Continue to read in or by clicking – resources.

O Trilogy



Wolf Canyon Ranch is a real place and was a real ranch. I say was, since it was sold to the Washington State Department of Wildlife and since been consumed by fire. In the book trilogy, the O trilogy; Off the Edge, Over the Line, Out of Time, Wolf Canyon Ranch (WCR) is the home and ranch of Jim Johnson and Heather Asplund. Before the three books were written, for twenty years starting in 1980, it was home to the books author, RS Perry.

It is a beautiful area. On the east side of the Cascade Mountains of Washington State. Three mountain passes will get you to the Methow Valley, allegedly, properly pronounced Met-How. Some people, however, including the author could never become accustomed to the hard “H” and indignantly leave it silent. The settled part of the Methow Valley is not large itself. A few homes follow the Twisp River as it enters the valley from near the Canada border and eventually joins the Columbia River.

It is a special place for a lot of reasons. It is drier than west of the mountains. The north sides of the hills and mountains have ponderosa pine while the south sides support, at least at  the lower elevations, sagebrush. In the spring the hills are awash with wildflowers ranging from yellow balsam root to ultramarine blue lupins. Wolf Canyon Ranch has one of the largest groves of Aspen trees that turn mellow yellow in the fall. For hikers it is mostly government land and wilderness. And that is what makes it so special. Beautiful, with mountains in all directions. Hiking trails in the Cascades, hiking trails leading into the Pasayten Wilderness. The valley is both soft and gentle and sometimes unforgiving and harsh.

Even driving to the Methow Valley is spectacular. The North Cascade Highway, which opened in the fall of 1972 is one of the most dramatic and beautiful drives anywhere in the United States. The highway threads itself through snow peaked mountains and meadows and eventually flows through Winthrop and Twisp. The highway then climbs out of the valley passing close to WCR as crests a small group of mountains to the east. At the top is the local ski area called the Loup Loup. All of these places have the place in the O book trilogy.

WCR is nestled up a canyon, eight miles  from the ranching town of Twisp and nearly as close to the western town of Winthrop.  It feels impossibly remote and wild with no human sounds, other than an occasional plane. Deer, black bears and coyotes are an everyday occurrence. Eagles drift on the current up and down the canyon sometimes in the dozens. The ranch is an anomaly being so close to civilization yet feeling so remote. Not everyone would define Twisp as civilized but it has everything most people need, from gasoline, groceries, a coffee and donut cafe and more recently a brew pub. Of course if you have horses, cattle or llamas then you need the Twisp Feed Store. Through the years it has changed from a ranchers town to one blended with those from the Pacific side of the mountains, sometimes fondly and sometimes not fondly referred to as coasties. There is now even a small playhouse and art gallery.


O Trilogy


Jim Johnson novels cont. – Off The Edge, Over The Line and Out of Time.

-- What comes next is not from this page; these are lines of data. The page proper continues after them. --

/-- R156: one sample above the low level ends the count. -/
theorem judgeSupply_above (low : s.supply.low = false) (above : s.setup.supplyLow < s.supply.level) :
    s.judgeSupply = { s with supply := { s.supply with count := 0 } } := by
  unfold State.judgeSupply
  rw [low, if_neg Bool.false_ne_true, if_neg (Nat.not_le.mpr above)]

theorem judgeSupply_counts (low : s.supply.low = false) (below : s.supply.level ≤ s.setup.supplyLow)
    (count : s.supply.count < 3) : s.judgeSupply = { s with supply := { s.supply with count := s.supply.count + 1 } } := by
  unfold State.judgeSupply
  rw [low, if_neg Bool.false_ne_true, if_pos below, if_neg (by rw [Config.successive]; omega)]

theorem judgeSupply_falls (low : s.supply.low = false) (below : s.supply.level ≤ s.setup.supplyLow)
    (count : 3 ≤ s.supply.count) : s.judgeSupply = s.supplyFalls := by
  unfold State.judgeSupply
  rw [low, if_neg Bool.false_ne_true, if_pos below, if_pos (by rw [Config.successive]; omega)]

theorem judgeSupply_stays (low : s.supply.low = true) (below : s.supply.level < s.setup.supplyResume) :
    s.judgeSupply = s := by
  unfold State.judgeSupply
  rw [low, if_pos rfl, if_neg (Nat.not_le.mpr below)]

theorem judgeSupply_recovers (low : s.supply.low = true) (above : s.setup.supplyResume ≤ s.supply.level) :
    s.judgeSupply = s.supplyRecovers := by
  unfold State.judgeSupply
  rw [low, if_pos rfl, if_pos above]

end

/-- Settles O50: the branches of the judgement; after a change of LOW the queue is considered. -/
theorem supplySampled : Obligations.SupplySampled := by
  intro now deadline millivolts s due past level next
  have graded : exec (.supplySample now millivolts) s = .next (
      if s.started then ((s.takeAt now).gradeSupply level).judgeSupply else (s.takeAt now).gradeSupply level) :=
    exec_supplySample millivolts due past
  have sat : sat16 level = BitVec.ofNat 16 level := supplyLevel_sat16 millivolts
  clear_value level
  refine ⟨fun waits => ?waits, fun started low above => ?above, fun started low below count => ?counts,
    fun started low below count => ?falls, fun started low below => ?stays, fun started low above => ?recovers⟩
  case waits =>
    rw [graded, waits]
    rfl
  all_goals rw [graded, started, if_pos rfl]
  case above =>
    rw [judgeSupply_above (s := (s.takeAt now).gradeSupply level) low above]
    exact congrArg (fun low => Host.Outcome.next { s with clock := now, supply := ⟨level, 0, low, next⟩ }) low
  case counts =>
    rw [judgeSupply_counts (s := (s.takeAt now).gradeSupply level) low below count]
    exact congrArg (fun low => Host.Outcome.next { s with
      clock := now, supply := ⟨level, s.supply.count + 1, low, next⟩ }) low
  case falls =>
    have taken := lowTaken { s with
      clock := now
      supply := ⟨level, 0, true, next⟩
      record := s.record.file now ⟨.supplyLow, 0, sat16 level⟩
      flags := s.flags ||| Attention.supplyLow.mask } rfl
    rw [judgeSupply_falls (s := (s.takeAt now).gradeSupply level) low below count]
    refine ⟨_, _, rfl, fillOnChange_refilledFrom _, ?_, taken.running, taken.queue, taken.idle,
      taken.paused, taken.others⟩
    rw [← sat]
    exact taken.frame
  case stays =>
    rw [judgeSupply_stays (s := (s.takeAt now).gradeSupply level) low below]
    rfl
  case recovers =>
    obtain ⟨considers, frame⟩ := considerQueue_considered { s with
      clock := now
      supply := { s.supply with level := level, low := false, next := next }
      record := s.record.file now ⟨.supplyOk, 0, sat16 level⟩ }
    rw [judgeSupply_recovers (s := (s.takeAt now).gradeSupply level) low above]
    refine ⟨_, _, rfl, fillOnChange_refilledFrom _, ?_, considers, fun p => considers.outside,
      fun operating idle => considers.turn ?_ idle ?_⟩
    · rw [← sat]
      exact frame
    · rw [frame]
      exact operating
    · rw [frame]

end Sys2Proof.Machine
end

section
/-! SUPPORT. The timers of the barriers (R125, R129, R131, R132, R136; O47): a travel timer, a motor run that reaches its travel, and
a damper wait. -/

namespace Sys2Proof.Machine

section
variable {s : State} {o : Output} {now deadline start : Time}

theorem exec_travelTimerExpiry (magnet : (s.role o).isMagnet = true) (closing : (s.barrier o).state = .closing)
    (expired : due now (s.barrier o).travelTimer = true) : exec (.travelTimerExpiry now o) s = .next
      (((s.takeAt now).withBarrier o (s.barrier o).jam).fileJam o 0).fillOnChange := by
  have timely : (s.takeAt now).travelDue o = true := by
    rw [State.travelDue, Bool.and_eq_true, Bool.and_eq_true, beq_iff_eq]
    exact ⟨⟨magnet, closing⟩, expired⟩
  exact congrArg answer (if_pos timely)

/-- R132: a run that reaches its travel, with the part of the run that ends counted. -/
theorem exec_travelExhausted (running : s.barriers.running = some o) (run : (s.barrier o).run = some (start, deadline))
    (past : reached now deadline = true) : exec (.travelExhausted now o) s = .next
      (({ s with
        clock := now
        barriers := ⟨put s.barriers.units o { s.barrier o with ran := (s.barrier o).ran + (now - start).toNat }.jam,
          s.barriers.queue, none⟩
        record := s.record.file now (barrierFiling .barrierJammed o (s.barrier o).attempts)
        flags := s.flags ||| Attention.barrierFault.mask } : State).considerQueue.fillOnChange) := by
  have out : (s.takeAt now).travelOut o = true := by
    rw [State.travelOut, Bool.and_eq_true, beq_iff_eq]
    exact ⟨running, due_reached (congrArg (Option.map Prod.snd) run) past⟩
  have travelled : (s.barrier o).travelled now = (s.barrier o).ran + (now - start).toNat := by rw [Barrier.travelled, run]
  rw [← travelled]
  exact congrArg answer (if_pos out)

theorem exec_damperWaitExpiry (wait : (s.barrier o).wait = .running deadline) (past : reached now deadline = true) :
    exec (.damperWaitExpiry now o) s = .next
      ((s.takeAt now).withBarrier o { s.barrier o with wait := .expired }).considerQueue.fillOnChange := by
  have due_ : (s.takeAt now).waitDue o = true := by
    rw [State.waitDue, show ((s.takeAt now).barrier o).wait = _ from wait]
    exact past
  exact congrArg answer (if_pos due_)

/-- R129: with the motors in turn, a barrier that is not QUEUED stands when another barrier changes and the queue is considered. -/
theorem others_stand (s : State) {u : State} {b : Barrier} {r : Option Output} (h : s.motorsInTurn)
    (considers : u.considers ⟨put s.barriers.units o b, s.barriers.queue, r⟩) (p : Output) (other : p ≠ o)
    (rests : (s.barrier p).state ≠ .queued) : u.barrier p = s.barrier p :=
  (considers.outside (not_queued h p rests)).trans (barrier_put_other s o p b s.barriers.queue r other)

end

/-- Settles O47: each expiry is its barrier's own change; after the last two the queue is considered. -/
theorem barrierTimersExpire : Obligations.BarrierTimersExpire := by
  intro now deadline o s past b jammed
  refine ⟨fun magnet closing timer => ?magnet, fun start runs run turn => ?motor, fun wait turn => ?damper⟩
  case magnet =>
    exact ⟨_, exec_travelTimerExpiry magnet closing (due_reached timer past), fillOnChange_refilledFrom _⟩
  case motor =>
    obtain ⟨considers, frame⟩ := considerQueue_considered { s with
      clock := now
      barriers := ⟨put s.barriers.units o (jammed { b with ran := b.ran + (now - start).toNat }), s.barriers.queue, none⟩
      record := s.record.file now (barrierFiling .barrierJammed o b.attempts)
      flags := s.flags ||| Attention.barrierFault.mask }
    have operating := operating_of_running turn runs
    have absent : o ∉ s.barriers.queue := not_queued turn o (by rw [closing_of_running turn runs]; exact (nomatch ·))
    refine ⟨_, _, exec_travelExhausted runs run past, fillOnChange_refilledFrom _, frame, ?_, considers,
      others_stand s turn considers, fun e => (considers.runs_from e).elim (nomatch ·) absent, considers.turn ?_⟩
    · exact (considers.outside absent).trans (put_same ..)
    · rw [frame]
      exact operating
  case damper =>
    obtain ⟨considers, frame⟩ := considerQueue_considered ((s.takeAt now).withBarrier o { b with wait := .expired })
    have unit : (put s.barriers.units o { b with wait := .expired })[o] = { b with wait := .expired } := put_same ..
    have waits := (considers.wait_stands (p := o) (.inr ?_)).trans (congrArg Barrier.wait unit)
    refine ⟨_, _, exec_damperWaitExpiry wait past, fillOnChange_refilledFrom _, frame, waits, considers, ?_,
      others_stand s turn considers, fun p => considers.goes_on, fun operating idle low => considers.turn ?_ idle low⟩
    · rcases considers.cases with none_ | ⟨p, run⟩
      · refine .inl ((none_.stands o).trans ?_)
        rw [waits]
        exact congrArg (fun x : Barrier => { x with wait := .expired }) unit
      · by_cases e : o = p
        · subst e
          exact .inr ⟨((turn.queued o).mp run.member).2, run.running⟩
        · refine .inl ((run.stands o e).trans ?_)
          rw [waits]
          exact congrArg (fun x : Barrier => { x with wait := .expired }) unit
    · rw [frame]
      exact operating
    · exact fun idle => nomatch (congrArg Barrier.wait unit).symm.trans idle

end Sys2Proof.Machine
end

section
/-! SUPPORT. A barrier's feedback (R125 to R127, R132, R134; O46): what a barrier makes of it in each state, and the closing queue
considered after it. -/

namespace Sys2Proof.Machine

/-- One barrier changed with the queue and the running motor, with what is filed of it and the flags. -/
def State.fed (s : State) (o : Output) (b : Barrier) (q : List Output) (r : Option Output) (fs : List Filing)
    (m : BitVec 16) : State :=
  { s with barriers := ⟨put s.barriers.units o b, q, r⟩, record := s.record.fileAll s.clock fs, flags := m }

section
variable {s : State} {o : Output}

theorem fed_self (s : State) (o : Output) :
    s.fed o (s.barrier o) s.barriers.queue s.barriers.running [] s.flags = s := by
  unfold State.fed State.barrier
  rw [put_self]
  rfl

/-! ## What a barrier makes of its feedback -/

theorem barrierFeedback_motor (motor : (s.role o).isMotor = true) (active : Bool) :
    s.barrierFeedback o active = s.motorFeedback o active := if_pos motor

theorem barrierFeedback_magnet (magnet : (s.role o).isMagnet = true) (active : Bool) :
    s.barrierFeedback o active = s.magnetFeedback o active := by
  rw [State.barrierFeedback, isMotor_of_isMagnet magnet, if_neg Bool.false_ne_true, if_pos magnet]

theorem magnet_or_motor (barrier : (s.role o).isBarrier = true) :
    ((s.role o).isMagnet = true ∧ (s.role o).isMotor = false) ∨ (s.role o).isMotor = true := by
  rw [OutputRole.isBarrier, Bool.or_eq_true] at barrier
  exact barrier.imp_left fun magnet => ⟨magnet, isMotor_of_isMagnet magnet⟩

/-- R125, R132: a closing barrier is CLOSED, and the run of its motor ends. -/
theorem barrierFeedback_closing (barrier : (s.role o).isBarrier = true) (state : (s.barrier o).state = .closing) :
    s.barrierFeedback o true = s.fed o
      (if (s.role o).isMotor then { s.barrier o with ran := (s.barrier o).travelled s.clock }.close else (s.barrier o).close)
      s.barriers.queue (if (s.role o).isMotor then none else s.barriers.running)
      [barrierFiling .barrierClosed o
        (if (s.role o).isMotor then (s.barrier o).travelled s.clock / 100 else (s.barrier o).sinceRelease s.clock)]
      s.flags := by
  rcases magnet_or_motor barrier with ⟨magnet, other⟩ | motor
  · rw [barrierFeedback_magnet magnet, other]
    simp only [State.magnetFeedback, state]
    rfl
  · rw [barrierFeedback_motor motor, motor]
    simp only [State.motorFeedback, state]
    rfl

/-- R126, R132: a jammed barrier closes after all. -/
theorem barrierFeedback_jammed (barrier : (s.role o).isBarrier = true) (state : (s.barrier o).state = .jammed) :
    s.barrierFeedback o true = s.fed o (s.barrier o).close s.barriers.queue s.barriers.running
      [barrierFiling .barrierClosed o
        (if (s.role o).isMotor then (s.barrier o).ran / 100 else (s.barrier o).sinceRelease s.clock)] s.flags := by
  rcases magnet_or_motor barrier with ⟨magnet, other⟩ | motor
  · rw [barrierFeedback_magnet magnet, other]
    simp only [State.magnetFeedback, state]
    rfl
  · rw [barrierFeedback_motor motor, motor]
    simp only [State.motorFeedback, state]
    rfl

/-- R127: a QUEUED motor barrier that closes leaves the queue. -/
theorem barrierFeedback_queued (motor : (s.role o).isMotor = true) (state : (s.barrier o).state = .queued) :
    s.barrierFeedback o true = s.fed o (s.barrier o).close (leaveQueue o s.barriers.queue) s.barriers.running
      [barrierFiling .barrierClosed o 0] s.flags := by
  rw [barrierFeedback_motor motor]
  simp only [State.motorFeedback, state]
  rfl

/-- R126: a reopened MAGNET closes again. -/
theorem barrierFeedback_reopened (magnet : (s.role o).isMagnet = true) (state : (s.barrier o).state = .reopened) :
    s.barrierFeedback o true = s.fed o (s.barrier o).close s.barriers.queue s.barriers.running
      [barrierFiling .barrierClosed o 0] s.flags := by
  rw [barrierFeedback_magnet magnet]
  simp only [State.magnetFeedback, state]
  rfl

/-- R126, R134: a CLOSED barrier whose release condition does not hold is HELD again. -/
theorem barrierFeedback_holds (barrier : (s.role o).isBarrier = true) (state : (s.barrier o).state = .closed)
    (clear : s.releaseHolds o = false) : s.barrierFeedback o false =
      s.fed o (s.barrier o).hold s.barriers.queue s.barriers.running [] s.flags := by
  rcases magnet_or_motor barrier with ⟨magnet, -⟩ | motor
  · rw [barrierFeedback_magnet magnet]
    simp only [State.magnetFeedback, state, clear]
    rfl
  · rw [barrierFeedback_motor motor]
    simp only [State.motorFeedback, state, clear]
    rfl

/-- R126: a CLOSED MAGNET whose release condition holds is REOPENED. -/
theorem barrierFeedback_reopens (magnet : (s.role o).isMagnet = true) (state : (s.barrier o).state = .closed)
    (holds : s.releaseHolds o = true) : s.barrierFeedback o false =
      s.fed o (s.barrier o).reopen s.barriers.queue s.barriers.running [barrierFiling .barrierReopened o 0]
        (s.flags ||| Attention.barrierFault.mask) := by
  rw [barrierFeedback_magnet magnet]
  simp only [State.magnetFeedback, state, holds]
  rfl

Continued from previous post

The mountains between  Jim and Heather’s llama ranch and the west coast (Seattle) were notorious for bad weather, especially high winds and icing conditions. He quickly realized that he need a plane that could fly over the weather, carry more people and cargo, including the occasional llama, have instruments capable of getting the plane through treacherous weather and ways to shed ice. The Piper Seneca PA-34 is a twin turbo charged plane with known icing capabilities. Heated props, windshield, air intakes and expandable boots on the wings for shedding ice are worthwhile options for mountain flying. It could fly nearly twice as high as Jim’s first plane, a Piper single engined Cherokee and a lot more safely. Safe or not, his partner, Heather, was afraid of flying.

Jim Johnson, the hero of the Jim Johnson novels, didn’t learn to fly for fun but rather as a means of getting over the mountains quickly. While the Cherokee partially satisfied that goal. It only did so  only in fair weather. The thirty hours learning to fly the small single engine plane quickly turned into a 100 hours of instrument training in the much more complex Seneca. Well, that explains why he ‘needed’ a complex plane; it doesn’t explain his need for a helicopter.

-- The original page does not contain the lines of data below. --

/-- No timer runs. -/
def Session.stopTimers (x : Session) : Session :=
  { x with responseTimer := none, idleTimer := none, identTimer := none }

/-- R103: CLEAR with a cause of the engine's own. A BLOCK_OK or PAGE_OK that waits for the writes of its block is dropped:
R97 and R99 do not say whether a receiver in CLEARING still sends it (DESIGN CHOICE, log 42). -/
def Session.clear (x : Session) (cause : Cause) : Session :=
  { (x.sendData (.clear cause.code)).stopTimers with
    state := .clearing, awaiting := none, inHand := [], drain := .none, endCause := some cause }

/-! ## The sender: pages (R93) -/

/-- The job that the line serves. -/
def State.servedJob (s : State) (l : Line) : Option Job :=
  match s.dispatch.serving.get l with
  | some (j, _) => s.job j
  | none => none

/-- The page list of the job served. -/
def State.servedPages (s : State) (l : Line) : List Nat :=
  match s.servedJob l with
  | some x => x.pageList
  | none => []

/-- Code bytes of the page in hand. -/
def State.sessionCodeBytes (s : State) (x : Session) : Nat :=
  match s.page x.page with
  | some p => p.codeBytes
  | none => 0

/-- R93: PAGE_HEAD of the page at the context's position. -/
def State.pageHead (s : State) (l : Line) (x : Session) : Session :=
  let n := (s.servedPages l).getD (x.position - 1) 0
  match s.page n with
  | none => x
  | some p =>
    { x with page := n, sendings := 1, blockNumber := 0, rounds := 0, state := .headSent }.sendAwaited
      (.pageHead x.position p.width p.lineCount p.codeBytes)

/-- The places in the store of the payload of a DATA frame (R17, R93). -/
def State.dataPlaces (s : State) (x : Session) (frame : Nat) : List Nat :=
  match s.page x.page with
  | none => []
  | some p =>
    (List.range (frameLength p.codeBytes x.blockNumber frame)).map fun i => s.codeAddr p (frameStart x.blockNumber frame + i)

/-- The payload of a DATA frame, as the code bytes stand in the store. -/
def State.dataPayload (s : State) (x : Session) (frame : Nat) : List Byte := (s.dataPlaces x frame).map (Memory.read s.mem)

/-- R98: the next DATA frame in hand, whose bytes the engine asks for (R178, log 13), or BLOCK_END after the last. -/
def State.nextData (s : State) (x : Session) : Session :=
  match x.inHand with
  | n :: rest =>
    { x with inHand := rest, reads := s.dataPlaces x n }.sendData (.data x.blockNumber n (s.dataPayload x n))
  | [] =>
    { x with sendings := 1, state := .blockEndSent }.sendAwaited
      (.blockEnd x.blockNumber (blockFrames (s.sessionCodeBytes x) x.blockNumber))

/-- The engine becomes BLOCK with the frames given in hand (R93, R98). -/
def State.startBlock (s : State) (x : Session) (block : Nat) (frames : List Nat) : Session :=
  s.nextData { x with state := .block, blockNumber := block, inHand := frames, awaiting := none, responseTimer := none }

/-- All the frames of a session block. -/
def State.wholeBlock (s : State) (x : Session) (block : Nat) : List Nat :=
  List.range (blockFrames (s.sessionCodeBytes x) block)

/-- R99. -/
def State.pageEnd (s : State) (l : Line) (x : Session) : Session :=
  { x with sendings := 1, state := .pageEndSent }.sendAwaited (.pageEnd (decide (x.position < (s.servedPages l).length)))

/-! ## The sender: training (R88, R91) -/

/-- SETUP at a step, as the first sending of it. -/
def State.setup (s : State) (x : Session) (step : Nat) : Session :=
  { x with training := some step, sendings := 1, repeatBurst := false, state := .setupSent }.sendAwaited (.setup s.stationId step)

/-- The response has come: the timer stops. -/
def Session.answered (x : Session) : Session := { x with awaiting := none, responseTimer := none }

/-! ## The start of a session (R85, R87) -/

/-- R87: IDENT, made as it is sent. -/
def State.sendIdent (s : State) (l : Line) (x : Session) : Session :=
  { x with state := .identSent, identTimer := none }.send
    (.ident s.stationId (s.line l).settings.maxStep s.roomForPages) 1

/-- The pages that earlier sessions of the recipient have confirmed. -/
def State.servedConfirmed (s : State) (l : Line) : Nat :=
  match s.dispatch.serving.get l with
  | some (j, i) =>
    match s.recipient j i with
    | some r => r.pagesConfirmed
    | none => 0
  | none => 0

Occasionally fixed wing plane pilots and helicopter pilots do not enthusiastically share the air spaces and many helicopter pilots are not licensed in fixed wing aircraft. They are two entirely different birds. Jim learned to fly for easier transportation than driving, but he purchased his white Enstrom F-28 for love. It was also turbo charged (for rising to higher altitudes),  with the same continental engine as the Seneca (back in the 1980s they were the same), and a good choice for flying through and over high mountains.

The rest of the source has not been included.